Saturday, 10 September 2016

KAIKUTHAL ARISI IDLIES/HAND-POUND UNPOLISHED RICE IDLIES

Food experts state that the benefits of kaikuthal arisi/hand-pound unpolished rice have enormous nutrients. It is believed to control the blood sugar levels, as it releases sugar slowly into the blood and also has a well-balanced amount of nutrients like fibers, protein and iron. The selenium present in the hand-pound rice also reduces the risk of serious illnesses like cancer of the large intestine, cardiac diseases and arthritis. The  high amount of magnesium keeps the nervous system healthy and helps fighting asthma. It keeps the cholesterol levels under control too. It also has phytonutrients that help to prevent breast cancer.

kaikuthal arisi/hand-pound unpolished rice is light brown in colour. This fantastic rice and urad dal with methi seeds are put together to make the soft fluffy idlies that satiate senses and pamper your taste buds.

Availability : Variety of hand pound polished rice are available in online stores now. Cold pressed oils like sesame oil, groundnut oil and mappillai chamba rice (black rice) kitchadi chamba, hand pounded unpolished rice (brown rice) and all organic millets and millet flours ahand poundedded dals  are available. naturally yours, an online store. They are taking international orders through email.

The procedure of soaking, proportion, texture is the same as we do in making regular polished rice idlies. but the taste and the appeal of brown colour in this kaikuthal arisi are remarkable.
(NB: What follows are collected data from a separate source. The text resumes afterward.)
-- ==== Sys2Proof/Laws/Step.lean ====
section
/-! SUPPORT. What ENCODE, the adapter and a step can do, said once (R40, R64, R65, R75). -/

namespace Sys2Proof.Machine

/-! ### ENCODE -/

/-- ENCODE always answers, and this is all it does. -/
@[simp] theorem exec_encode (d : DataWord) (s : State) :
    exec (.encode d) s =
      .next { s with ports := s.ports.set s.unit (Port.hold d), samples := ENC d :: s.samples } := rfl

/-! ### The adapter's fetch -/

/-- What a scan finds: each listed block is open and decodes to what is listed, and every open block before it
decodes; an error is that of the first open block that does not decode. -/
theorem mem_scanSlots {k : Nat} {slots : List Slot} {u : Nat × Instr} (h : u ∈ (scanSlots k slots).1) :
    k ≤ u.1 ∧ ∃ slot, slots[u.1 - k]? = some slot ∧ slot.result = none ∧ decodeText slot.text = .ok u.2 := by
  induction slots generalizing k with
  | nil => simp [scanSlots] at h
  | cons slot rest ih =>
    have later : u ∈ (scanSlots (k + 1) rest).1 → k ≤ u.1 ∧ ∃ sl, (slot :: rest)[u.1 - k]? = some sl ∧ sl.result = none
        ∧ decodeText sl.text = .ok u.2 := by
      intro h
      obtain ⟨hk, sl, hget, hsl⟩ := ih h
      refine ⟨by omega, sl, ?_, hsl⟩
      rwa [show u.1 - k = (u.1 - (k + 1)) + 1 by omega, List.getElem?_cons_succ]
    unfold scanSlots at h
    split at h
    · exact later h
    · rename_i hr
      split at h
      · cases h
      · rename_i i hd
        rcases List.mem_cons.mp h with rfl | h
        · exact ⟨Nat.le_refl _, slot, by simp, hr, hd⟩
        · exact later h

/-- Every open block before a listed one decodes (R75). -/
theorem scanSlots_before {k : Nat} {slots : List Slot} {u : Nat × Instr} (h : u ∈ (scanSlots k slots).1) {j : Nat}
    {slot : Slot} (hj : k + j < u.1) (hget : slots[j]? = some slot) (hr : slot.result = none) :
    ∃ i, decodeText slot.text = .ok i := by
  induction slots generalizing k j with
  | nil => simp at hget
  | cons slot₀ rest ih =>
    unfold scanSlots at h
    cases j with
    | zero =>
      simp only [List.getElem?_cons_zero, Option.some.injEq] at hget
      subst hget
      rw [hr] at h
      cases hd : decodeText slot₀.text with
      | ok i => exact ⟨i, rfl⟩
      | error e => rw [hd] at h; cases h
    | succ j =>
      simp only [List.getElem?_cons_succ] at hget
      split at h
      · exact ih h (by omega) hget
      · split at h
        · cases h
        · rcases List.mem_cons.mp h with rfl | h
          · simp only at hj; omega
          · exact ih h (by omega) hget

/-- A scan that lists nothing and finds no error has found every block encoded. -/
theorem scanSlots_finished {k : Nat} {slots : List Slot} (h : scanSlots k slots = ([], none)) :
    ∀ slot ∈ slots, slot.result.isSome := by
  induction slots generalizing k with
  | nil => simp
  | cons slot rest ih =>
    unfold scanSlots at h
    split at h
    · rename_i c hr
      intro sl hsl
      rcases List.mem_cons.mp hsl with rfl | hsl
      · simp [hr]
      · exact ih h sl hsl
    · split at h
      · cases h
      · simp at h

/-- A scan that lists nothing but finds an error: the first open block fails its check, and every block before it is
encoded (R75). -/
theorem scanSlots_reject {k : Nat} {slots : List Slot} {e : ContractError} (h : scanSlots k slots = ([], some e)) :
    ∃ (j : Nat) (slot : Slot), slots[j]? = some slot ∧ slot.result = none ∧ decodeText slot.text = .error e
      ∧ ∀ i < j, ∀ sl : Slot, slots[i]? = some sl → sl.result.isSome := by
  induction slots generalizing k with
  | nil => simp [scanSlots] at h
  | cons slot rest ih =>
    unfold scanSlots at h
    split at h
    · rename_i c hr
      obtain ⟨j, sl, hget, hn, hd, hbefore⟩ := ih h
      refine ⟨j + 1, sl, by simpa using hget, hn, hd, fun i hi sl' hsl' => ?_⟩
      cases i with
      | zero => simp only [List.getElem?_cons_zero, Option.some.injEq] at hsl'; subst hsl'; simp [hr]
      | succ i => exact hbefore i (by omega) sl' (by simpa using hsl')
    · rename_i hr
      split at h
      · rename_i e' hd
        simp only [Prod.mk.injEq, Option.some.injEq, true_and] at h
        subst h
        exact ⟨0, slot, by simp, hr, hd, fun i hi => absurd hi (Nat.not_lt_zero i)⟩
      · simp at h

/-- What the fetch answers, case by case. -/
theorem nextUse_cases (s : State) :
    (nextUse s = .finished ∧ s.AllEncoded) ∨
    (∃ e, nextUse s = .reject e ∧ scanSlots 0 s.slots = ([], some e)) ∨
    (∃ k i, nextUse s = .use k i ∧ (k, i) ∈ (scanSlots 0 s.slots).1) := by
  unfold nextUse
  split
  · rename_i h; exact .inl ⟨rfl, scanSlots_finished h⟩
  · rename_i e h; exact .inr (.inl ⟨e, rfl, h⟩)
  · rename_i u us e h
    refine .inr (.inr ⟨_, _, rfl, ?_⟩)
    rw [h]
    have hlt : s.choice.block % (us.length + 1) < (u :: us).length := Nat.mod_lt _ (Nat.succ_pos _)
    simp only [List.getD_eq_getElem?_getD, List.getElem?_eq_getElem hlt, Option.getD_some, Prod.mk.eta]
    exact List.getElem_mem hlt

/-- The block a use fetches is open and decodes to the operation that is run. -/
theorem nextUse_use {s : State} {k : Nat} {i : Instr} (h : nextUse s = .use k i) :
    ∃ slot, s.slots[k]? = some slot ∧ slot.result = none ∧ decodeText slot.text = .ok i := by
  rcases nextUse_cases s with ⟨h', -⟩ | ⟨e, h', -⟩ | ⟨k', i', h', hm⟩
  · rw [h'] at h; cases h
  · rw [h'] at h; cases h
  · rw [h'] at h
    cases h
    simpa using (mem_scanSlots hm).2

/-- The state after a use: the port of the chosen instance holds the word, its Codeword is sampled and filed, and the
choice is spent. -/
def State.afterUse (s : State) (k : Nat) (d : DataWord) : State :=
  { s with
    ports := s.ports.set s.unit (Port.hold d)
    samples := ENC d :: s.samples
    slots := s.slots.modify k fun slot => { slot with result := some (ENC d) }
    schedule := s.schedule.tail }

/-- Everything one step of the adapter can do. -/
theorem adaptNext_cases (s : State) :
    (nextUse s = .finished ∧ s.AllEncoded ∧ adaptNext s = .next (startWriting s)) ∨
    (∃ e, nextUse s = .reject e ∧ scanSlots 0 s.slots = ([], some e) ∧ adaptNext s = .next (takeError (.contract e) s)) ∨
    (∃ k d slot, nextUse s = .use k (.encode d) ∧ s.slots[k]? = some slot ∧ slot.result = none
      ∧ decodeText slot.text = .ok (.encode d) ∧ adaptNext s = .next (s.afterUse k d)) := by
  rcases nextUse_cases s with ⟨h, ha⟩ | ⟨e, h, he⟩ | ⟨k, i, h, -⟩
  · exact .inl ⟨h, ha, by simp [adaptNext, h]⟩
  · exact .inr (.inl ⟨e, h, he, by simp [adaptNext, h]⟩)
  · cases i with
    | encode d =>
      obtain ⟨slot, hget, hr, hd⟩ := nextUse_use h
      exact .inr (.inr ⟨k, d, slot, h, hget, hr, hd, by simp [adaptNext, h, State.file, State.afterUse]⟩)

/-- EVERYTHING A STEP CAN DO: what it is in each phase. -/
theorem step_eq (s : State) :
    step s =
      match s.phase with
      | .idle => nextCommand s
      | .reading source => .next (readInput source s)
      | .chunking bits => .next (chunkInput bits s)
      | .encoding => adaptNext s
      | .writing rest => .next (writeOutput rest s)
      | .ended _ => nextCommand s := rfl

theorem step_resting {s : State} (h : s.Resting) : step s = nextCommand s := by
  rcases h with h | ⟨r, h⟩ <;> rw [step_eq, h]

/-- What a command can do when it answers a next state. -/
theorem runCommand_cases {c : Command} {s t : State} (h : runCommand c s = .next t) :
    (∃ source sink, c = .invoke source sink ∧ t = s.begin (.reading source) [] sink) ∨
    (∃ texts sink, c = .blocks texts sink ∧ t = s.begin .encoding (texts.map fun x => ⟨x, none⟩) sink) ∨
    (∃ j w, c = .drive j w ∧ j < s.ports.size ∧ t = { s with ports := s.ports.set j ((s.ports.get j).drive w) }) ∨
    (∃ n, c = .wait n ∧ t = { s with ports := s.ports.map (·.elapse n) }) ∨
    (∃ j, c = .sample j ∧ j < s.ports.size ∧ sampleUnit j s = .next t) ∨
    (c = .powerCycle ∧ t = { s with ports := s.ports.map fun _ => Port.powerUp }) := by
  cases c with
  | invoke source sink => cases h; exact .inl ⟨source, sink, rfl, rfl⟩
  | blocks texts sink => cases h; exact .inr (.inl ⟨texts, sink, rfl, rfl⟩)
  | drive j w =>
    simp only [runCommand] at h
    split at h
    · rename_i hj; cases h; exact .inr (.inr (.inl ⟨j, w, rfl, hj, rfl⟩))
    · cases h
  | wait n => cases h; exact .inr (.inr (.inr (.inl ⟨n, rfl, rfl⟩)))
  | sample j =>
    simp only [runCommand] at h
    split at h
    · rename_i hj; exact .inr (.inr (.inr (.inr (.inl ⟨j, rfl, hj, h⟩))))
    · cases h
  | powerCycle => cases h; exact .inr (.inr (.inr (.inr (.inr ⟨rfl, rfl⟩))))

/-- Running one step and then n more. -/
theorem run_succ {s t : State} (h : step s = .next t) (n : Nat) :
    Sys2Proof.core.run (n + 1) s = Sys2Proof.core.run n t := by
  have : Sys2Proof.core.step s = .next t := h
  simp [Host.Core.run, this]

theorem run_one {s t : State} (h : step s = .next t) : Sys2Proof.core.run 1 s = .next t := by
  rw [run_succ h]; rfl

/-- Running a steps and then b more. -/
theorem run_add {a b : Nat} {s t : State} (h : Sys2Proof.core.run a s = .next t) :
    Sys2Proof.core.run (a + b) s = Sys2Proof.core.run b t := by
  induction a generalizing s with
  | zero => cases h; simp
  | succ a ih =>
    rw [show a + 1 + b = (a + b) + 1 by omega]
    cases hs : step s with
    | next u =>
      rw [run_succ hs] at h ⊢
      exact ih h
    | fault r =>
      have : Sys2Proof.core.step s = .fault r := hs
      simp [Host.Core.run, this] at h
    | refused r =>
      have : Sys2Proof.core.step s = .refused r := hs
      simp [Host.Core.run, this] at h

/-- The phases of a running invocation. -/
theorem running_cases {s : State} (h : ¬ s.Resting) :
    (∃ src, s.phase = .reading src) ∨ (∃ bits, s.phase = .chunking bits) ∨ s.phase = .encoding
      ∨ ∃ rest, s.phase = .writing rest := by
  cases hp : s.phase with
  | idle => exact absurd (.inl hp) h
  | ended r => exact absurd (.inr ⟨r, hp⟩) h
  | reading src => exact .inl ⟨src, rfl⟩
  | chunking bits => exact .inr (.inl ⟨bits, rfl⟩)
  | encoding => exact .inr (.inr (.inl rfl))
  | writing rest => exact .inr (.inr (.inr ⟨rest, rfl⟩))

/-- What reading the input can do (R56, R57). -/
theorem readInput_cases (src : Source) (s : State) :
    (src.contents = none ∧ readInput src s = takeError (.inputError .unreadable) s) ∨
    (∃ t, src.contents = some t ∧ readInput src s = { s with phase := .chunking (filterBits t) }) := by
  unfold readInput
  split
  · rename_i h; exact .inl ⟨h, rfl⟩
  · rename_i t h; exact .inr ⟨t, h, rfl⟩

/-- What the Chunker's step can do (R57, R58). -/
theorem chunkInput_cases (bits : Text) (s : State) :
    (bits = [] ∧ chunkInput bits s = takeError (.inputError .empty) s) ∨
    (bits ≠ [] ∧ chunkInput bits s =
      { s with phase := .encoding, slots := (chunk bits).map fun t => ⟨t, none⟩, metadata := some (metadataOf bits) }) := by
  unfold chunkInput
  split
  · rename_i h; exact .inl ⟨h, rfl⟩
  · rename_i h; exact .inr ⟨h, rfl⟩

/-- What writing can do (R64, R68, R73). -/
theorem writeOutput_cases (rest : List CodeWord) (s : State) :
    (rest = [] ∧ writeOutput rest s = { s with phase := .ended (.ok s.codewords s.metadata) }) ∨
    (∃ c cs, rest = c :: cs ∧ s.sink.write = none ∧ writeOutput rest s = takeError .outputError s) ∨
    (∃ c cs sink, rest = c :: cs ∧ s.sink.write = some sink ∧
      writeOutput rest s = { s with phase := .writing cs, sink := sink, output := s.output ++ [codeText c] }) := by
  cases rest with
  | nil => exact .inl ⟨rfl, rfl⟩
  | cons c cs =>
    cases h : s.sink.write with
    | none => exact .inr (.inl ⟨c, cs, rfl, rfl, by simp [writeOutput, h]⟩)
    | some sink => exact .inr (.inr ⟨c, cs, sink, rfl, rfl, by simp [writeOutput, h]⟩)

/-- When every block is encoded, there is a Codeword for each. -/
theorem codewords_length {s : State} (h : s.AllEncoded) : s.codewords.length = s.slots.length := by
  unfold State.codewords
  rw [List.length_filterMap_eq_countP, List.countP_eq_length]
  exact h

/-- Filing the Codeword of a block's own text keeps every slot right (R64). -/
theorem slots_ok_after_use {slots : List Slot} (hs : ∀ slot ∈ slots, slot.Ok) {k : Nat} {slot : Slot} {d : DataWord}
    (hg : slots[k]? = some slot) (hd : decodeText slot.text = .ok (.encode d)) :
    ∀ sl ∈ slots.modify k fun slot => { slot with result := some (ENC d) }, sl.Ok := by
  intro sl hsl
  obtain ⟨j, hj⟩ := List.mem_iff_getElem?.mp hsl
  rw [List.getElem?_modify] at hj
  split at hj
  · rename_i e
    subst e
    rw [hg] at hj
    simp only [Option.map_eq_map, Option.map_some, Option.some.injEq] at hj
    subst hj
    intro c hc
    simp only [Option.some.injEq] at hc
    exact ⟨d, hd, hc.symm⟩
  · simp only [Option.map_eq_map, Option.map_id_fun', id_eq] at hj
    exact hs sl (List.mem_of_getElem? hj)

end Sys2Proof.Machine
end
How to make these healthy kaikuthal arisi idlies?

Ingredients

kaikuthal arisi/hand-pound unpolished rice 400 gms
Deskinned or jelabi whole urad dal 100 gms
Salt needed
Fenugreek/methi seeds one full spoon
Adequate water for rinsing and soaking

Procedure:

Rinse the rice one time and soak for two hours
Soak urad dal and fenugreek seeds for 45 minutes
Grind the urad dal with fenugreek seeds with limited water to a smooth consistency.
Grind the rice to a coarse texture with required water.
Add rock salt with rice itself to grind.
Collect in a big vessel and mix well with hands so as to combine together.
Close with a suitable lid.
Allow to ferment overnight or eight hours.
Now the batter is puffed up.
Mix well and grease the idli mould and pour the batter in every slot.
Allow to steam for eight minutes.















Yummy light brown idlies are ready to have. The best alternative with low glycemic index is used instead of regular rice. 
The taste is high.
Surrender to the taste of difference..!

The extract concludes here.